[Stored data]
----------------
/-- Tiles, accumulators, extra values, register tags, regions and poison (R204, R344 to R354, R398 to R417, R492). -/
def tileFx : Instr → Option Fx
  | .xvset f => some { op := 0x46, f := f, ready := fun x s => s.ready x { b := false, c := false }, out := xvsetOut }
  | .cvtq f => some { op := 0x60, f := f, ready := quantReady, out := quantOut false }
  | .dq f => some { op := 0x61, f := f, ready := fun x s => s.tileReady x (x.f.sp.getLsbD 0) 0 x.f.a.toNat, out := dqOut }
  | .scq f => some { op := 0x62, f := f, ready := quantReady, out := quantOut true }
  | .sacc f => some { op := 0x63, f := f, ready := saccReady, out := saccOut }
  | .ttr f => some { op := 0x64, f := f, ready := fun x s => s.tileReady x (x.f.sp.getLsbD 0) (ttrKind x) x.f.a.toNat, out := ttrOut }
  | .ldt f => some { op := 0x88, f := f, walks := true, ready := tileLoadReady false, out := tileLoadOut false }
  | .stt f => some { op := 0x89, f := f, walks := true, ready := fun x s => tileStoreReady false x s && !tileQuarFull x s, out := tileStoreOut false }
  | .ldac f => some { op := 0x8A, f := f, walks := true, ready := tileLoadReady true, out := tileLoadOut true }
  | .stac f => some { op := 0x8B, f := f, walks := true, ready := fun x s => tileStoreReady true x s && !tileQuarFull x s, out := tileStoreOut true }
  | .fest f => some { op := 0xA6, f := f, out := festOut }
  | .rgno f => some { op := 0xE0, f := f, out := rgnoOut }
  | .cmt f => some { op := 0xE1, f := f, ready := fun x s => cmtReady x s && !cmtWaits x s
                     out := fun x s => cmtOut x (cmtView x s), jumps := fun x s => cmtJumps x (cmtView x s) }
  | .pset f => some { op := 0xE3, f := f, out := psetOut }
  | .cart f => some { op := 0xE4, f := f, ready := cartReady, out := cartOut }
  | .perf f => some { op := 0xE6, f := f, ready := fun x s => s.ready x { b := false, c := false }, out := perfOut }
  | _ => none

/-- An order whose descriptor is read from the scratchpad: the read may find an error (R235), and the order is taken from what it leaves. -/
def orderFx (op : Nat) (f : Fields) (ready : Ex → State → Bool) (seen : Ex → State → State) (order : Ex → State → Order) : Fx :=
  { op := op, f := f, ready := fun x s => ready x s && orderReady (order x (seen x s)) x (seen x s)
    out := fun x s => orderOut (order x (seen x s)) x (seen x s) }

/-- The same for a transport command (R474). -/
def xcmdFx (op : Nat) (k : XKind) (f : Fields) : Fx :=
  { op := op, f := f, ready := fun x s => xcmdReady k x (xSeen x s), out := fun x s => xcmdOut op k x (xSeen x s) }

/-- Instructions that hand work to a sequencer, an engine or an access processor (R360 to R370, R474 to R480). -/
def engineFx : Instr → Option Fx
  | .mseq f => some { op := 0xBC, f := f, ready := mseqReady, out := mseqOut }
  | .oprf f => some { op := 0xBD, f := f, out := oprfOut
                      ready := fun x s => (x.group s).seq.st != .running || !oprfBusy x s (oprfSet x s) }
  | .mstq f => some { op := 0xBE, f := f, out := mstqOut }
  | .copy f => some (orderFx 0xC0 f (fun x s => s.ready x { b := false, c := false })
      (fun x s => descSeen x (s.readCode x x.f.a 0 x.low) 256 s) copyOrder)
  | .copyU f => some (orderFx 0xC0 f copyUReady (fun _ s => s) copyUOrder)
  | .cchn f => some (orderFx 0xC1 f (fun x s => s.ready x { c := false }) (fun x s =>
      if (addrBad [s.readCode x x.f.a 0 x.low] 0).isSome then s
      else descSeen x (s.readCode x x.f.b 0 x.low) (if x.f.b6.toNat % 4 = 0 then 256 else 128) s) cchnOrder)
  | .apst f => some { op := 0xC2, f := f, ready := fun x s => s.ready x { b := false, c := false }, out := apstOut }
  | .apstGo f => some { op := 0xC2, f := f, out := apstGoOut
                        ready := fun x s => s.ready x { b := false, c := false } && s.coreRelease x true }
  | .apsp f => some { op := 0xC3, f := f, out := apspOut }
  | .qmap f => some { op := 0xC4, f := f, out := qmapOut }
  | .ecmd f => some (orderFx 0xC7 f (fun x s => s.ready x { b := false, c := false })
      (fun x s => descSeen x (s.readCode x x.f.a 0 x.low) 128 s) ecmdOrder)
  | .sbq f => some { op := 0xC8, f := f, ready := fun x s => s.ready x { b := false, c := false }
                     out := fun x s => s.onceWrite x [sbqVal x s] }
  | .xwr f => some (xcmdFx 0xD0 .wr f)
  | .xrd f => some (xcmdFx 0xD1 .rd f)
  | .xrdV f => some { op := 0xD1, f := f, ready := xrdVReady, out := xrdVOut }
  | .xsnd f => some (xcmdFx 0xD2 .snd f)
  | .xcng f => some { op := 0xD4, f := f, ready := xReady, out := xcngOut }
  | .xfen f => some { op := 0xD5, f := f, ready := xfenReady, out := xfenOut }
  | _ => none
----------------
• EXERCISE OBJECTIVE: Which lines in the records above contain the word "Fields"? Return each of them.

• REPLY TO THE EXERCISE:
def orderFx (op : Nat) (f : Fields) (ready : Ex → State → Bool) (seen : Ex → State → State) (order : Ex → State → Order) : Fx :=
def xcmdFx (op : Nat) (k : XKind) (f : Fields) : Fx :=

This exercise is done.